In this charged political climate, I’m making an effort to read things from both sides of every issue. What am I finding? Aside from a disheartening amount of name-calling on both sides, I’m finding that both sides also often have a solid point.

Usually I have a knee-jerk reaction to a subject…but I then take a step back and ask, “Why is this my reaction?” And I read something from the opposite point of view.

A few weeks ago, there were varying reactions to a statement from the Vice President saying that loving our own first is a very Christian principle. I read reactions renouncing this. I read reactions affirming it. Both quoted from the Bible in their defense.

Because, yes, Jesus calls us to love our enemy and points out that sometimes those supposed enemies turn out to be our neighbors.

And, yes, Paul also tells us we must care for our families and communities.

I let all the ideas swirl around in my head for several days, and then my husband shared a reaction he read. One that really resonated. To paraphrase, it was this:

Yes, we are called to care for our own. But not at the cost of others.

Protect your family–but don’t hurt another family to do it.

Feed your community–but don’t steal food from another to accomplish it.

This helped me immensely to put it all in perspective. As I’ve noted before, there are a million good things demanding our time and attention, righteous things, Godly things. But we simply don’t have enough–time, resources, or heart–to give to them all. But when we choose the things we will support and champion, we don’t hurt the other causes to do so (or we shouldn’t, anyway).

To dig wells in Africa, we don’t propose finding slave labor from Asia to do it. To send clothing to the Arctic, we don’t rob those in the Andes.

Yes, there is a natural affection for our own–our town, our county, our state, our country. Yes, we need to take care of those around us.

But not at the expense of others.

And that’s what has brought me sorrow as I watch the name-calling, the tearing-down, the attitudes I’m seeing all over my country right now. That no one seems to care who they’re hurting–not each other in our own country, and all too often, not those outside it. I am grieved as I watch the behavior of people claiming to be Christians. Not because of what they’re doing, necessarily, but because of how they’re doing it. Because they are gleeful about causing others pain.

You know why it hurts my heart so much? Because we as Christians are not called to put our own country first. We are called to put GOD’S KINGDOM first.
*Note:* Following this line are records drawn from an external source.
/-- R30: the three fields of a request packet, their places, and the packet written out as an example. -/
def Obligations.RequestPacketLayout : Prop :=
  (∀ r : Request, r.toPacket.extractLsb' 128 2 = r.op ∧ r.toPacket.extractLsb' 64 64 = r.a ∧
    r.toPacket.extractLsb' 0 64 = r.b) ∧
  (∀ p : BitVec 130, (Request.ofPacket p).toPacket = p) ∧
  Request.ofPacket 0x200000000000000640000000000000003#130 = ⟨0b10, 100, 3⟩

/-- R31: op[1], bit 129 of the packet, selects the function and op[0], bit 128, the width. -/
def Obligations.OpcodeSelectsOperation : Prop :=
  ∀ p : BitVec 130,
    (p.getLsbD 129 = false → p.getLsbD 128 = false →
      decodePacket p = .clz32 (p.extractLsb' 64 64) (p.extractLsb' 0 64)) ∧
    (p.getLsbD 129 = false → p.getLsbD 128 = true →
      decodePacket p = .clz64 (p.extractLsb' 64 64) (p.extractLsb' 0 64)) ∧
    (p.getLsbD 129 = true → p.getLsbD 128 = false →
      decodePacket p = .divu32 (p.extractLsb' 64 64) (p.extractLsb' 0 64)) ∧
    (p.getLsbD 129 = true → p.getLsbD 128 = true →
      decodePacket p = .divu64 (p.extractLsb' 64 64) (p.extractLsb' 0 64))

/-- R34: the three fields of a response packet, their places, the two status codes, and the packet written out there. -/
def Obligations.ResponsePacketLayout : Prop :=
  (∀ p : Response, p.toPacket.extractLsb' 128 1 = (if p.st = .ok then 0 else 1) ∧
    p.toPacket.extractLsb' 64 64 = p.q ∧ p.toPacket.extractLsb' 0 64 = p.r ∧ Response.ofPacket p.toPacket = p) ∧
  (∀ v : BitVec 129, (Response.ofPacket v).toPacket = v) ∧
  (⟨.ok, 33, 1⟩ : Response).toPacket = 0x000000000000000210000000000000001#129

/-- One row of R39: a source line, its request packet and the response packet it gives. -/
def Sys2Proof.Machine.ExampleRuns (l : AsmLine) (request : BitVec 130) (response : BitVec 129) : Prop :=
  (l.assemble []).toOption = some (decodePacket request) ∧ encodePacket (decodePacket request) = request ∧
  ∀ s : State, ∃ t p, exec (decodePacket request) s = .next t ∧ t.resp = some p ∧ p.toPacket = response

/-- R39: the six encoded examples, each assembled, decoded and run. -/
def Obligations.EncodedExamplesRun : Prop :=
  ExampleRuns (.divu32 (.literal 100) (.literal 3))
    0x200000000000000640000000000000003 0x000000000000000210000000000000001 ∧
  ExampleRuns (.divu32 (.literal 0xFFFFFFFF) (.literal 0xFFFFFFFF))
    0x200000000FFFFFFFF00000000FFFFFFFF 0x000000000000000010000000000000000 ∧
  ExampleRuns (.divu64 (.literal 7) (.literal 2))
    0x300000000000000070000000000000002 0x000000000000000030000000000000001 ∧
  ExampleRuns (.divu64 (.literal 0x345CAFEBABE) (.literal 16))
    0x300000345CAFEBABE0000000000000010 0x0000000345CAFEBAB000000000000000E ∧
  ExampleRuns (.divu32 (.literal 5) (.literal 0))
    0x200000000000000050000000000000000 0x100000000FFFFFFFF0000000000000000 ∧
  ExampleRuns (.clz64 (.literal 1))
    0x100000000000000010000000000000000 0x0000000000000003F0000000000000000

/-- The assembler writes only canonical requests, takes a literal of at most W bits as the operand's value and refuses a
wider one, whichever operand it is (30_encoding.md section 5). Which error it names is the model's (log 16): a wide divisor
beside a dividend that is refused too is refused with the dividend's error. -/
def Obligations.AssemblerWritesCanonicalRequests : Prop :=
  (∀ vars l i, AsmLine.assemble vars l = .ok i → i.canonical = true) ∧
  (∀ vars m n, m < 2 ^ 32 → n < 2 ^ 32 →
    AsmLine.assemble vars (.clz32 (.literal m)) = .ok (.clz32 (BitVec.ofNat 64 m) 0) ∧
    AsmLine.assemble vars (.divu32 (.literal m) (.literal n)) =
      .ok (.divu32 (BitVec.ofNat 64 m) (BitVec.ofNat 64 n))) ∧
  (∀ vars m n, m < 2 ^ 64 → n < 2 ^ 64 →
    AsmLine.assemble vars (.clz64 (.literal m)) = .ok (.clz64 (BitVec.ofNat 64 m) 0) ∧
    AsmLine.assemble vars (.divu64 (.literal m) (.literal n)) =
      .ok (.divu64 (BitVec.ofNat 64 m) (BitVec.ofNat 64 n))) ∧
  (∀ vars m b, 2 ^ 32 ≤ m →
    AsmLine.assemble vars (.clz32 (.literal m)) = .error .literalTooWide ∧
    AsmLine.assemble vars (.divu32 (.literal m) b) = .error .literalTooWide) ∧
  (∀ vars m b, 2 ^ 64 ≤ m →
    AsmLine.assemble vars (.clz64 (.literal m)) = .error .literalTooWide ∧
    AsmLine.assemble vars (.divu64 (.literal m) b) = .error .literalTooWide) ∧
  (∀ vars a n, 2 ^ 32 ≤ n → ∃ e, AsmLine.assemble vars (.divu32 a (.literal n)) = .error e) ∧
  (∀ vars a n, 2 ^ 64 ≤ n → ∃ e, AsmLine.assemble vars (.divu64 a (.literal n)) = .error e)

/-! ## The leading-zero count -/

/-- R41: the recursion, its depth, and both closed forms: by the bit length and by the index of the highest set bit. -/
def Obligations.Clz32RecursionAndClosedForm : Prop :=
  clz32 0 = 32 ∧
  (∀ x : Word32, x ≠ 0 → 0 < clz32 (x >>> 1) ∧ clz32 x = clz32 (x >>> 1) - 1) ∧
  (∀ x : Word32, x >>> 32 = 0) ∧
  (∀ x : Word32, clz32 x = 32 - bitLen x.toNat) ∧
  (∀ (x : Word32) (p : Nat), x.getLsbD p = true → (∀ k, p < k → x.getLsbD k = false) → clz32 x = 31 - p)

/-- R42: the composition from the two halves, and what it gives: 64 for zero, and the closed form for every word. -/
def Obligations.Clz64CompositionAndClosedForm : Prop :=
  (∀ x : Word64, x.extractLsb' 32 32 ≠ 0 → clz64 x = clz32 (x.extractLsb' 32 32)) ∧
  (∀ x : Word64, x.extractLsb' 32 32 = 0 → clz64 x = 32 + clz32 (x.extractLsb' 0 32)) ∧
  clz64 0 = 64 ∧
  (∀ x : Word64, clz64 x = 64 - bitLen x.toNat) ∧
  (∀ x : Word32, clz .w32 x = clz32 x) ∧ (∀ x : Word64, clz .w64 x = clz64 x)

/-- R40: the count is from 0 to W, it is W only for zero, and it counts exactly the zero bits above the highest set bit. -/
def Obligations.CountIsLeadingZeros : Prop :=
  ∀ (w : Width) (x : BitVec w.bits),
    clz w x ≤ w.bits ∧ (clz w x = w.bits ↔ x = 0) ∧
    (∀ k, w.bits - clz w x ≤ k → x.getLsbD k = false) ∧
    (x ≠ 0 → x.getLsbD (w.bits - clz w x - 1) = true)

/-- R45: the count of zero, of one and of the all-ones word, at both widths. -/
def Obligations.CountAnchors : Prop :=
  ∀ w : Width, clz w 0 = w.bits ∧ clz w 1 = w.bits - 1 ∧ clz w (BitVec.allOnes w.bits) = 0

/-- R47: the count of a value that fits in 32 bits, across widths. -/
def Obligations.CountAcrossWidths : Prop :=
  ∀ x : Word32, clz64 (x.setWidth 64) = 32 + clz32 x

/-- R43: CLZ32 whole: its encoding, its source line, and what it does in every state: the count of bits 31 to 0 of REQ.a in
RESP.q, zero in RESP.r, Ok in RESP.st, nothing else changed but that the unit is idle again; and its corner cases. -/
def Obligations.Clz32Operation : Prop :=
  (∀ a b, decodeRequest ⟨0b00, a, b⟩ = .clz32 a b) ∧
  (∀ vars n, n < 2 ^ 32 → AsmLine.assemble vars (.clz32 (.literal n)) = .ok (.clz32 (BitVec.ofNat 64 n) 0)) ∧
  (∀ a b (s : State), exec (.clz32 a b) s = .next
    { s with
      resp := some ⟨.ok, BitVec.ofNat 64 (clz32 (a.extractLsb' 0 32)), 0⟩
      phase := .idle }) ∧
  (∀ a : Word64, clz32 (a.extractLsb' 0 32) = 32 - bitLen (a.toNat % 2 ^ 32)) ∧
  (∀ a : Word64, a.getLsbD 31 = true → clz32 (a.extractLsb' 0 32) = 0) ∧
  clz32 0 = 32 ∧ clz32 1 = 31 ∧ clz32 0x00010000 = 15

/-- R44: CLZ64 whole: its encoding, its source line, what it does in every state, and its corner cases. -/
def Obligations.Clz64Operation : Prop :=
  (∀ a b, decodeRequest ⟨0b01, a, b⟩ = .clz64 a b) ∧
  (∀ vars n, n < 2 ^ 64 → AsmLine.assemble vars (.clz64 (.literal n)) = .ok (.clz64 (BitVec.ofNat 64 n) 0)) ∧
  (∀ a b (s : State), exec (.clz64 a b) s = .next
    { s with
      resp := some ⟨.ok, BitVec.ofNat 64 (clz64 a), 0⟩
      phase := .idle }) ∧
  (∀ a : Word64, clz64 a = 64 - bitLen a.toNat) ∧
  (∀ a : Word64, a.getLsbD 63 = true → clz64 a = 0) ∧
  clz64 0 = 64 ∧ clz64 1 = 63 ∧ clz64 0x00000000FFFFFFFF = 32 ∧ clz64 0x0000000100000000 = 31 ∧
  clz64 0x00000345CAFEBABE = 22

/-! ## The divide -/

/-- R51, R53, R54: the edge policy, its order and the result of each case; that cases 2, 3 and 4 give the values of R61; and a
zero dividend. The sentinel of case 1 is in digits at both widths. -/
def Obligations.DivideEdgePolicy : Prop :=
  (∀ (w : Width) (a b : BitVec w.bits),
    (b = 0 → divide w a b = (.divisionByZero, BitVec.allOnes w.bits, 0)) ∧
    (b ≠ 0 → b = a → divide w a b = (.ok, 1, 0)) ∧
    (b ≠ 0 → b ≠ a → a < b → divide w a b = (.ok, 0, a)) ∧
    (b ≠ 0 → b ≠ a → ¬ a < b → divide w a b = (.ok, engine w a b))) ∧
  (∀ a : Word32, (divide .w32 a 0).2.1 = 0xFFFFFFFF#32) ∧
  (∀ a : Word64, (divide .w64 a 0).2.1 = 0xFFFFFFFFFFFFFFFF#64) ∧
  (∀ (w : Width) (b : BitVec w.bits), b ≠ 0 → divide w 0 b = (.ok, 0, 0)) ∧
  (∀ (w : Width) (a b : BitVec w.bits), b ≠ 0 → (divide w a b).2.1.toNat = a.toNat / b.toNat ∧
    (divide w a b).2.2.toNat = a.toNat % b.toNat)

/-- R61: for every dividend and every divisor but zero, at both widths, the divide gives floor and mod. -/
def Obligations.DivideIsFloorAndMod : Prop :=
  ∀ (w : Width) (a b : BitVec w.bits), b ≠ 0 →
    ∃ q r, divide w a b = (.ok, q, r) ∧ q.toNat = a.toNat / b.toNat ∧ r.toNat = a.toNat % b.toNat

/-- R55: the edge policy enters the engine, on its own operands, exactly with `a > b > 0`, whether the divide runs arrow by
arrow or whole; every other divide is done without it. Run with `a = b > 0` the engine would still give quotient 1 and
remainder 0, in one iteration at shift 0; it is exact there and where it is entered. -/
def Obligations.EngineEntry : Prop :=
  ∀ (w : Width) (a b : BitVec w.bits),
    (startDivide w a b = .engine w a b ↔ 0 < b ∧ b < a) ∧
    (¬ (0 < b ∧ b < a) → ∃ p, startDivide w a b = .direct p) ∧
    (generalCase a b = true ↔ 0 < b ∧ b < a) ∧
    (0 < b → b < a → divide w a b = (.ok, engine w a b)) ∧
    (0 < b → a = b → engine w a b = (1, 0) ∧ alignShift w a b = 0 ∧ iterationCount w a b = 1) ∧
    (0 < b → b ≤ a → (engine w a b).1.toNat = a.toNat / b.toNat ∧ (engine w a b).2.toNat = a.toNat % b.toNat)

/-- R56: the alignment distance is the difference of the counts, it is from 0 to W - 1, and shifting the divisor left by it
brings its highest set bit to that of the dividend. -/
def Obligations.AlignmentDistance : Prop :=
  ∀ (w : Width) (a b : BitVec w.bits), 0 < b → b ≤ a →
    clz w a ≤ clz w b ∧ alignShift w a b = clz w b - clz w a ∧ alignShift w a b ≤ w.bits - 1 ∧
    clz w (b <<< alignShift w a b) = clz w a

/-- R57: what the engine loads; no set bit of the divisor is shifted out and BW has the one bit SHIFT. -/
def Obligations.EngineLoad : Prop :=
  ∀ (w : Width) (a b : BitVec w.bits), 0 < b → b ≤ a →
    (load w a b).shift.val = alignShift w a b ∧
    (load w a b).dvs.toNat = b.toNat * 2 ^ alignShift w a b ∧
    (load w a b).bw.toNat = 2 ^ alignShift w a b ∧
    (load w a b).rem = a ∧ (load w a b).qacc = 0

/-- R58: one iteration on the working registers; inside a divide the subtraction never wraps and the OR is an addition. -/
def Obligations.EngineIteration : Prop :=
  (∀ (w : Width) (e : Regs w.bits),
    (e.dvs ≤ e.rem → e.iterate.rem = e.rem - e.dvs ∧ e.iterate.rem.toNat = e.rem.toNat - e.dvs.toNat ∧
      e.iterate.qacc = e.qacc ||| e.bw) ∧
    (¬ e.dvs ≤ e.rem → e.iterate.rem = e.rem ∧ e.iterate.qacc = e.qacc) ∧
    e.iterate.dvs.toNat = e.dvs.toNat / 2 ∧ e.iterate.bw.toNat = e.bw.toNat / 2 ∧ e.iterate.shift = e.shift) ∧
  (∀ (w : Width) (a b : BitVec w.bits) (k : Nat) (e : Regs w.bits), LoopInv w a b k e → e.dvs ≤ e.rem →
    e.qacc &&& e.bw = 0 ∧ e.iterate.qacc.toNat = e.qacc.toNat + e.bw.toNat)

/-- The loop invariant that the derivation under R61 names holds after loading, and an iteration that does not end the loop
keeps it, with BW's bit one place lower; one that ends it leaves quotient and remainder. -/
def Obligations.LoopInvariantKept : Prop :=
  (∀ (w : Width) (a b : BitVec w.bits), 0 < b → b ≤ a → LoopInv w a b (alignShift w a b) (load w a b)) ∧
  (∀ (w : Width) (a b : BitVec w.bits) (k : Nat) (e : Regs w.bits), LoopInv w a b k e →
    (e.iterate.finished = false → 0 < k ∧ LoopInv w a b (k - 1) e.iterate) ∧
    (e.iterate.finished = true → e.iterate.qacc.toNat = a.toNat / b.toNat ∧ e.iterate.rem.toNat = a.toNat % b.toNat))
And do you know what God’s Kingdom on earth is?

The Church.

The Church should be where our first loyalty lies. And yet I see so many believers putting their own agendas above all else and then claiming it’s of God. I see so many Christians claiming it’s for God that we treat others cruelly, because it’s necessary to protect what’s ours.
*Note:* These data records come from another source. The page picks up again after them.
-- ==== Sys2Proof/Laws/Step.lean ====
section
/-!
SUPPORT. What one step can do, said once: each lemma lists every way its operation can answer a next state.
-/

namespace Sys2Proof.Laws

open Sys2Proof.Machine

/-- One arrow of R68 touches neither REQ nor the host's lists. -/
theorem tick_keeps (s : State) : s.tick.req = s.req ∧ s.tick.host = s.host ∧ s.tick.taken = s.taken := by
  unfold State.tick
  split <;> exact ⟨rfl, rfl, rfl⟩

/-- RESP changes only on the arrow that leaves the unit idle. -/
theorem tick_resp {s : State} (h : s.tick.phase ≠ .idle) : s.tick.resp = s.resp := by
  unfold State.tick at *
  split <;> simp_all

theorem proceed_of_accepted {s : State} {r : Request} (h : s.phase = .accepted r) :
    s.proceed = exec (decodeRequest r) s := by
  simp [State.proceed, h]

theorem proceed_of_not_accepted {s : State} (h : ∀ r, s.phase ≠ .accepted r) : s.proceed = .next s.tick := by
  unfold State.proceed
  split
  · exact absurd ‹_› (h _)
  · rfl

/-- The unit alone: it runs the accepted request whole, or it takes one arrow of R68. -/
theorem proceed_cases {s t : State} (h : s.proceed = .next t) :
    (∃ r, s.phase = .accepted r ∧ exec (decodeRequest r) s = .next t) ∨
    ((∀ r, s.phase ≠ .accepted r) ∧ t = s.tick) := by
  by_cases hr : ∃ r, s.phase = .accepted r
  · obtain ⟨r, hr⟩ := hr
    exact .inl ⟨r, hr, (proceed_of_accepted hr).symm.trans h⟩
  · have hn : ∀ r, s.phase ≠ .accepted r := fun r hp => hr ⟨r, hp⟩
    rw [proceed_of_not_accepted hn] at h
    injection h with h
    exact .inr ⟨hn, h.symm⟩

theorem issue_of_busy {s : State} {r : Request} {rest : List HostAction} (h : s.phase ≠ .idle) :
    s.issue r rest = s.proceed := by
  unfold State.issue
  split
  · exact absurd ‹_› h
  · rfl

/-- Every way a step can answer a next state, by the host's next action. -/
theorem step_cases {s t : State} (h : step s = .next t) :
    (s.host = [] ∧ s.proceed = .next t) ∨
    (∃ rest, s.host = .wait :: rest ∧ { s with host := rest : State }.proceed = .next t) ∨
    (∃ r rest, s.host = .issue r :: rest ∧ s.phase = .idle ∧ t = { s.accept r with host := rest }) ∨
    (∃ r rest, s.host = .issue r :: rest ∧ s.phase ≠ .idle ∧ s.proceed = .next t) ∨
    (∃ rest, s.host = .tick :: rest ∧ t = { s with host := rest : State }.tick) ∨
    (∃ p rest, s.host = .read :: rest ∧ s.phase = .idle ∧ s.resp = some p ∧
      t = { s with host := rest, taken := s.taken ++ [p] }) ∨
    (∃ rest, s.host = .reset :: rest ∧ t = { s with host := rest : State }.resetUnit) := by
  unfold step State.cycle at h
  split at h
  · exact .inl ⟨‹_›, h⟩
  · rename_i r rest hh
    by_cases hp : s.phase = .idle
    · simp only [State.issue, hp] at h
      injection h with h
      exact .inr (.inr (.inl ⟨r, rest, hh, hp, h.symm⟩))
    · rw [issue_of_busy hp] at h
      exact .inr (.inr (.inr (.inl ⟨r, rest, hh, hp, h⟩)))
  · exact .inr (.inl ⟨_, ‹_›, h⟩)
  · injection h with h
    exact .inr (.inr (.inr (.inr (.inl ⟨_, ‹_›, h.symm⟩))))
  · rename_i rest hh
    unfold State.read at h
    split at h
    · rename_i p hr
      obtain ⟨hp, hr⟩ := readResp_eq_ok.1 hr
      injection h with h
      exact .inr (.inr (.inr (.inr (.inr (.inl ⟨p, rest, hh, hp, hr, h.symm⟩)))))
    · cases h
  · injection h with h
    exact .inr (.inr (.inr (.inr (.inr (.inr ⟨_, ‹_›, h.symm⟩)))))

end Sys2Proof.Laws
end

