/-- Settles O5: each field is read back from its place, the status by its code, and the three places make up the packet. -/
theorem responsePacketLayout : Obligations.ResponsePacketLayout :=
  ⟨fun p => ⟨(response_toPacket_st p).trans (status_bit_eq_ite p.st), response_toPacket_q p, response_toPacket_r p,
    response_ofPacket_toPacket p⟩, response_toPacket_ofPacket, by decide⟩

/-! ## The encoded examples -/

theorem op_cases (op : BitVec 2) : op = 0b00 ∨ op = 0b01 ∨ op = 0b10 ∨ op = 0b11 := by
  revert op
  decide

/-- The request of the operation that a request decodes to is the request: no operation code has two meanings (R31). -/
@[simp] theorem encodeRequest_decodeRequest (r : Request) : encodeRequest (decodeRequest r) = r := by
  obtain ⟨op, a, b⟩ := r
  obtain rfl | rfl | rfl | rfl := op_cases op
  · exact congrArg encodeRequest (decodeRequest_eq_clz32 (by simp) (by simp))
  · exact congrArg encodeRequest (decodeRequest_eq_clz64 (by simp) (by simp))
  · exact congrArg encodeRequest (decodeRequest_eq_divu32 (by simp) (by simp))
  · exact congrArg encodeRequest (decodeRequest_eq_divu64 (by simp) (by simp))

@[simp] theorem encodePacket_decodePacket (p : BitVec Config.requestBits) : encodePacket (decodePacket p) = p := by
  simp only [encodePacket, decodePacket, encodeRequest_decodeRequest, toPacket_ofPacket]

/-- A row of R39 runs in every state when its line assembles to its request and `execResponse` gives its response. -/
theorem exampleRuns_of_execResponse {l : AsmLine} {request : BitVec 130} {response : BitVec 129}
    (hasm : (l.assemble []).toOption = some (decodePacket request))
    (hresp : (execResponse (decodePacket request)).toPacket = response) : ExampleRuns l request response := by
  refine ⟨hasm, encodePacket_decodePacket request, fun s => ?_⟩
  obtain ⟨e, he⟩ := exec_eq_next (decodePacket request) s
  exact ⟨_, _, he, rfl, hresp⟩

/-- Settles O6: no row depends on the state, so the assembled line and the response of each are closed facts. -/
theorem encodedExamplesRun : Obligations.EncodedExamplesRun :=
  ⟨exampleRuns_of_execResponse (by decide) (by decide), exampleRuns_of_execResponse (by decide) (by decide),
    exampleRuns_of_execResponse (by decide) (by decide), exampleRuns_of_execResponse (by decide) (by decide),
    exampleRuns_of_execResponse (by decide) (by decide), exampleRuns_of_execResponse (by decide) (by decide)⟩

/-! ## The bits an operation does not read -/

theorem exec_clz32 (a b : Word64) (s : State) :
    exec (.clz32 a b) s = .next (s.respond (countResponse (clz32 (lo a)))) := rfl

theorem exec_clz64 (a b : Word64) (s : State) : exec (.clz64 a b) s = .next (s.respond (countResponse (clz64 a))) := rfl

theorem exec_divu32 (a b : Word64) (s : State) : exec (.divu32 a b) s = .next (s.divideAt .w32 (lo a) (lo b)) := rfl

/-- Settles O30: a count never names its field b, and a 32-bit operation names its fields by their low halves alone. -/
theorem unreadBitsHaveNoEffect : Obligations.UnreadBitsHaveNoEffect := by
  refine ⟨fun v => ⟨rfl, rfl⟩, fun a a' b b' s => ⟨?_, fun ha => ?_, fun ha hb => ?_⟩⟩
  · rw [exec_clz64, exec_clz64]
  · have ha : lo a = lo a' := ha
    rw [exec_clz32, exec_clz32, ha]
  · have ha : lo a = lo a' := ha
    have hb : lo b = lo b' := hb
    rw [exec_divu32, exec_divu32, ha, hb]

/-! ## The bits an operation leaves zero -/

theorem extractLsb'_eq_zero_of_lt {v : Word64} {k : Nat} (n : Nat) (h : v.toNat < 2 ^ k) : v.extractLsb' k n = 0 := by
  apply BitVec.eq_of_toNat_eq
  simp [Nat.shiftRight_eq_div_pow, Nat.div_eq_of_lt h]

theorem clz32Rec_le (n : Nat) (x : Word32) : clz32Rec n x ≤ 32 := by
  induction n generalizing x with
  | zero => exact le_rfl
  | succ n ih =>
    unfold clz32Rec
    split
    · exact le_rfl
    · exact (Nat.sub_le _ _).trans (ih _)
I see many of the actions being done and recognize that the end could be good. But the means matter, friends. The means ALWAYS matter. It doesn’t only matter who we HELP. It matters who we HURT in the process. That’s my new way (or new way of voicing, anyway) of determining which side to take on an issue. Why?

Because a few weeks ago, as I was praying over the outrage around us, the corruption, the greed, I asked the Lord, When is the right time for me to get angry? And I sensed Him clearly saying, Love them. That’s all you’re expected to do. Just love them.

Not just my friends, but my enemies. Not just our own, but the others. Not just those we agree with, but those we don’t understand.

Love them first. Love will give us understanding. Understanding will help us have honest dialogue. Honest dialogue will effect real change, lasting change, righteous change.

Let’s not settle for “getting our way.” Let’s strive to bring God’s way, God’s kingdom, into our every interaction.